Ladies and gentlemen, say hello the Audfit. This somewhat nightmarish looking exoskeleton is in actuality a highly complex musical instrument, designed to track and respond to the movements of its wearer. By keeping tabs on nine points of a dancer’s body, the device is capable of producing music in complete harmony with a dancer’s motions. It’s an invention that thoroughly blurs the lines between movement and musicianship, performance and technology, and – dare I say it – man and machine.
Curiously enough, the first performance given by a dancer wearing Audfit was technically completely silent. The audience listened in through headphones, able to choose between three separate sound channels, each with its own audio track. Somehow, that makes the suit even creepier, in spite of how fascinating the technology that drives it is.
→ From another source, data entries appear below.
/-- Firmware: a container staged and verified, the image activated, resumed or given up, probation, a pair update's limit
(from R675 to R689; the model's choices: log 47, 83). -/
def Obligations.FirmwareUpdate : Prop :=
  (∀ (s : State) (r : Req) (x : Session) (len target : Nat), Writes s r 0xA001 2 0 (be 1 1) x → s.mayStage x target = true →
    target ≤ 4 → 80 ≤ len → len ≤ containerMax target → s.update.state ≠ 1 → s.update.state ≠ 2 → s.update.state ≠ 4 →
    (s.inRom = true → target = 0) → (target = 0 → s.obj 0xA025 1 ≠ 1 ∨ s.inRom = true) →
    (target ≠ 0 → s.slotInUse (target - 1) = false) →
    ∃ t, exec (.stagingOpen r len target) s = .next t ∧ t.update.state = 1 ∧ t.update.target = target ∧
      t.update.length = len ∧ t.update.area = []) ∧
  (∀ (s : State) (r : Req) (x : Session) (off : Nat) (w : Octets), Writes s r 0xA010 3 0 (be 1 1) x →
    s.mayStage x s.update.target = true → s.update.state = 1 → s.obj 0x6005 1 ≠ 1 → off % 4096 = 0 →
    off < s.update.length →
    ∃ t, exec (.imageBlock r off w) s = .next t ∧ t.update.state = 1 ∧
      t.update.area = Tab.set s.update.area (off / 4096) (slice w 0 4096)) ∧
  (∀ (s : State) (r : Req) (x : Session), Writes s r 0xA001 3 0 (be 1 1) x → s.mayStage x s.update.target = true →
    s.update.state = 1 → s.update.missing = none →
    (s.inRom = true ∨ s.keys.tickets.countP (fun t => t.tile == 0) < 4) →
    ∃ t, exec (.stagingVerify r) s = .next t ∧ t.update.state = 2 ∧ t.update.area = s.update.area) ∧
  (∀ (s : State) (r : Req) (x : Session), Writes s r 0xA001 4 0 (be 1 1) x → s.mayStage x s.update.target = true →
    (s.update.state = 1 ∨ s.update.state = 2) →
    ∃ t, exec (.stagingAbort r) s = .next t ∧ t.update.state = 0 ∧ t.update.area = []) ∧
  (∀ (s : State) (v : Bool) (n : Nat), s.update.state = 2 → s.inRom = false → s.verifyCode v = some n →
    ∃ t, exec (.verificationDone v) s = .next t ∧ t.update.state = 5 ∧ t.update.result = n ∧
      Offers s t 0xE981 0 [s.update.target, fieldAt s.update.container 4 4, n]) ∧
  (∀ (s : State) (v : Bool), s.update.state = 2 → s.inRom = false → s.verifyCode v = none →
    ∃ t, exec (.verificationDone v) s = .next t ∧ t.update.state = 3 ∧
      t.update.stagedId = fieldAt s.update.container 4 4 ∧
      (s.update.target = 0 → t.update.staged = some
        (bootSlotOf (fieldAt s.update.container 4 4) (s.containerBody s.update.container), s.update.freeSlot)) ∧
      (s.update.target ≠ 0 → Tab.find? t.update.meterImages (s.update.target - 1) = some
        { imageId := fieldAt s.update.container 4 4, bytes := s.containerBody s.update.container })) ∧
  (∀ (s : State) (r : Req) (x : Session) (id : Nat), Writes s r 0xA021 2 0 (be 1 1) x → s.activateRefusal id = none →
    s.pair.state ≠ 2 →
    ∃ t, exec (.activate r id) s = .next t ∧ t.update.state = 4 ∧ t.update.activating = true ∧
      t.update.activation = some { oldVersion := s.firmwareVersion }) ∧
  (∀ (s : State) (r : Req) (x : Session) (id : Nat), Writes s r 0xA021 2 0 (be 1 1) x → s.activateRefusal id = none →
    s.pair.state = 2 →
    ∃ t u, exec (.activate r id) s = .next t ∧ t.update.pairUpdate = some u ∧ u.step = 2 ∧ u.imageId = id ∧
      u.startedAt = s.elapsed) ∧
  (∀ (s : State) (a : Activation), s.update.activation = some a → a.step = 1 →
    ∃ t, exec (.activationResume true) s = .next t ∧ t.update.activation = some { a with step := 2 } ∧
      t.update.staged = none ∧ t.update.first = s.update.first) ∧
  (∀ (s : State) (a : Activation), s.update.activation = some a → a.step = 1 →
    ∃ t, exec (.activationResume false) s = .next t ∧ t.update.activation = some { a with step := 2 } ∧
      t.update.first = s.update.second ∧ t.update.second = s.update.freeSlot ∧ t.update.result = 5 ∧
      Offers s t 0xE882 0 [0]) ∧
  (∀ (s : State), s.partRuns = true → s.update.confirmed = false →
    s.due (max s.boot.readyAt s.update.resumedAt) (s.obj 0xA023 1 * 1000000000) = true →
    s.quietSince (s.elapsed - s.obj 0xA023 1 * 1000000000) = true →
    ∃ t, exec .probationEnd s = .next t ∧ t.update.confirmed = true ∧ t.update.dirSeq = s.update.dirSeq + 1 ∧
      Offers s t 0xE984 0 [(Tab.getD s.update.slots s.update.first {}).imageId]) ∧
  (∀ (s : State) (u : PairUpdate), s.update.pairUpdate = some u → u.step = 2 →
    s.due u.startedAt (s.obj 0xA027 1 * 1000000000) = true →
    ∃ t, exec .pairUpdateLimit s = .next t ∧ t.update.pairUpdate = none ∧ Offers s t 0xE989 0 [0])

/-- Campaigns of meter images: started, their blocks broadcast, activated, ended (from R691 to R695; the model's choices:
log 47). -/
def Obligations.Campaigns : Prop :=
  (∀ (s : State) (r : Req) (x : Session) (id slot : Nat) (i : MeterImage), Writes s r 0xA040 2 0 (be 1 1) x → id ≠ 0 →
    List.find? (fun e : Nat × MeterImage => e.2.imageId == id) s.update.meterImages = some (slot, i) →
    (∀ c ∈ s.update.campaigns, c.imageId ≠ id) → (s.meters.countP fun x => x.firmware.target != 0) ≤ 65536 →
    ∃ t c, exec (.campaignStart r id) s = .next t ∧ t.update.campaigns = s.update.campaigns ++ [c] ∧ c.imageId = id ∧
      c.slot = slot ∧ c.startedAt = s.elapsed ∧ c.todo = (List.range (blockCount i.bytes)).map fun n => (n, 0)) ∧
  (∀ (s : State) (id n : Nat) (rest : List (Nat × Nat)) (c : Campaign),
    s.update.campaigns.find? (fun c => c.imageId == id) = some c → s.partRuns = true → s.isStandby = false →
    c.endedAt = none → c.todo = (n, 0) :: rest → s.due s.lastBlockAt (divUp 1000000000 (s.obj 0xA041 1)) = true →
    ∃ t d, exec (.campaignRound id) s = .next t ∧ d ∈ t.update.campaigns ∧ d.imageId = id ∧ d.todo = rest ∧
      d.sentAt = s.elapsed ∧ t.obj 0xA042 1 = satAdd 64 (s.obj 0xA042 1) 1) ∧
  (∀ (s : State) (id : Nat) (c : Campaign), s.update.campaigns.find? (fun c => c.imageId == id) = some c →
    s.partRuns = true → s.isStandby = false → c.endedAt = none → c.todo = [] →
    ∃ t d, exec (.campaignRound id) s = .next t ∧ d ∈ t.update.campaigns ∧ d.imageId = id ∧ d.endedAt = some s.elapsed) ∧
  (∀ (s : State) (r : Req) (x : Session) (id e : Nat) (c : Campaign), Writes s r 0xA040 4 0 (be 1 1) x →
    s.update.campaigns.find? (fun c => c.imageId == id) = some c → s.tbSeconds + 60 ≤ e →
    ∃ t d, exec (.campaignActivate r id e) s = .next t ∧ d ∈ t.update.campaigns ∧ d.imageId = id ∧
      d.effective = some e) ∧
  (∀ (s : State) (r : Req) (x : Session) (id : Nat), Writes s r 0xA040 5 0 (be 1 1) x →
    (∃ c ∈ s.update.campaigns, c.imageId = id) →
    ∃ t, exec (.campaignCancel r id) s = .next t ∧ ∀ c ∈ t.update.campaigns, c.imageId ≠ id) ∧
  (∀ (s : State) (id : Nat) (c : Campaign), s.update.campaigns.find? (fun c => c.imageId == id) = some c →
    s.due c.startedAt (s.obj 0xA041 4 * 86400000000000) = true →
    ∃ t, exec (.campaignLimit id) s = .next t ∧ ∀ c ∈ t.update.campaigns, c.imageId ≠ id)

/-- Pins, receivers, PHY polls, PCIe before ready and the test access port (from R623, R708, R712 to R719; the model's
choices: log 6, 8). -/
def Obligations.PinsAndReceivers : Prop :=
  (∀ (s : State) (b : Bool) (pads n : Nat), 1 ≤ s.boot.phase → s.due s.pins.comparedAt 1000 = true → n < 7 →
    n < s.pins.agree.length → n < s.pins.differ.length → s.drivenLevel b n = bit01 (bitAt pads n) →
    ∃ t, exec (.readbackCompare b pads) s = .next t ∧ t.pins.comparedAt = s.elapsed ∧ t.pins.differ.getD n 0 = 0 ∧
      t.pins.agree.getD n 0 = min (s.pins.agree.getD n 0 + 1) 1000) ∧
  (∀ (s : State) (lane : Nat), s.serdesPowered lane = true → (s.serdes lane).locked = false →
    ∃ t, exec (.polarityTry lane) s = .next t ∧ (t.serdes lane).inverted = !(s.serdes lane).inverted ∧
      (t.serdes lane).locked = false) ∧
  (∀ (s : State) (lane : Nat), s.serdesPowered lane = true → (s.serdes lane).locked = false →
    ∃ t, exec (.serdesBlockLock lane) s = .next t ∧ (t.serdes lane).locked = true ∧ (t.serdes lane).before = true ∧
      (t.serdes lane).inverted = (s.serdes lane).inverted) ∧
  (∀ (s : State) (lane : Nat), lane < 6 →
    ∃ t, exec (.serdesLossOfSignal lane) s = .next t ∧ (t.serdes lane).locked = false ∧
      (t.serdes lane).inverted = false ∧ (lane < 4 → t.pair.linkUp = false)) ∧
  (∀ (s : State) (port : Nat), port < 2 → s.hostUp = true → s.obj 0x1010 (port + 1) = 3 →
    s.due (Tab.getD s.pins.polledAt port 0) 100000000 = true →
    ∃ t, exec (.phyStatusPoll port true) s = .next t ∧ port + 2 ∉ t.pins.linkDown ∧
      Sends s t (.pulse 42 port) (be 1 (s.obj 0x1017 (port + 1)))) ∧
  (∀ (s : State) (port : Nat), port < 2 → s.hostUp = true → s.obj 0x1010 (port + 1) = 3 →
    s.due (Tab.getD s.pins.polledAt port 0) 100000000 = true →
    ∃ t, exec (.phyStatusPoll port false) s = .next t ∧ port + 2 ∈ t.pins.linkDown ∧
      Sends s t (.pulse 42 port) (be 1 (s.obj 0x1017 (port + 1)))) ∧
  (∀ (s : State), 2 ≤ s.boot.phase → s.power.pilot < 2 →
    ∃ t, exec .pcieConfigurationRequest s = .next t ∧
      Sends s t (.pulse 41 0) (if s.hostUp || decide (s.boot.phase = 12) then be 1 0 ++ pcieConfig else be 1 1) ∧ t.boot = s.boot) ∧
  (∀ (s : State), ∃ t, exec .idcode s = .next t ∧ t.pins.ir = 1 ∧ t.pins.mode = 0 ∧
    Sends s t (.pulse 40 0) (be 4 (0x10000000 + (0xC700 + s.nTiles) * 4096 + 0x5A3 * 2 + 1))) ∧
  (∀ (s : State) (b : Octets), ∃ t, exec (.samplePreload b) s = .next t ∧ t.pins.ir = 2 ∧ t.pins.boundary = b) ∧
  (∀ (s : State), ∃ t, exec .extest s = .next t ∧ t.pins.ir = 3 ∧ t.pins.mode = 1 ∧
    t.pins.boundary = s.pins.boundary) ∧
  (∀ (s : State), ∃ t, exec .clampPins s = .next t ∧ t.pins.ir = 4 ∧ t.pins.mode = 2) ∧
  (∀ (s : State), ∃ t, exec .highz s = .next t ∧ t.pins.ir = 5 ∧ t.pins.mode = 3) ∧
  (∀ (s : State), ∃ t, exec .haltcode s = .next t ∧ t.pins.ir = 16 ∧ t.pins.mode = 0 ∧
    Sends s t (.pulse 40 0) (be 1 s.boot.haltCode)) ∧
  (∀ (s : State) (o : Nat), o % 256 ∉ [1, 2, 3, 4, 5, 16] →
    ∃ t, exec (.bypass o) s = .next t ∧ t.pins.ir = o % 256 ∧ t.pins.mode = 0)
The suit was designed by Polish collective Strangeloop. Near as I can tell from their website, they’re devoted – fittingly enough – to exploring and blurring the lines between sound and motion:
This performance interprets the concept of the ‘Strange Loop’ – examining the phenomena of the perception of consciousness through an audio-visual feedback loop. Two dancers are equipped with extended senses: camera – eyes and microphone – ears, their movement on stage triggering feedback of live sound and moving image. The point of reference is a centrally placed speaker, which serves as a primary sound source – creating a relationship axis with the dancers. The parameters of the audio feedback are constantly altered by the dancer’s movement through space. The visual feedback is the culminating point of the performance. The piece first brings about the awareness of the inner workings of the technology itself, then slowly transforms as the ‘strange loops’ overlap and effect each other. Around the feedback a narrative is created: discovering cognitive mechanisms, identification of space, one’s self and of another. The dance performance is simultaneously a live film – filling space on the stage.
Not surprising that they’d come out with Audfit, in light of that.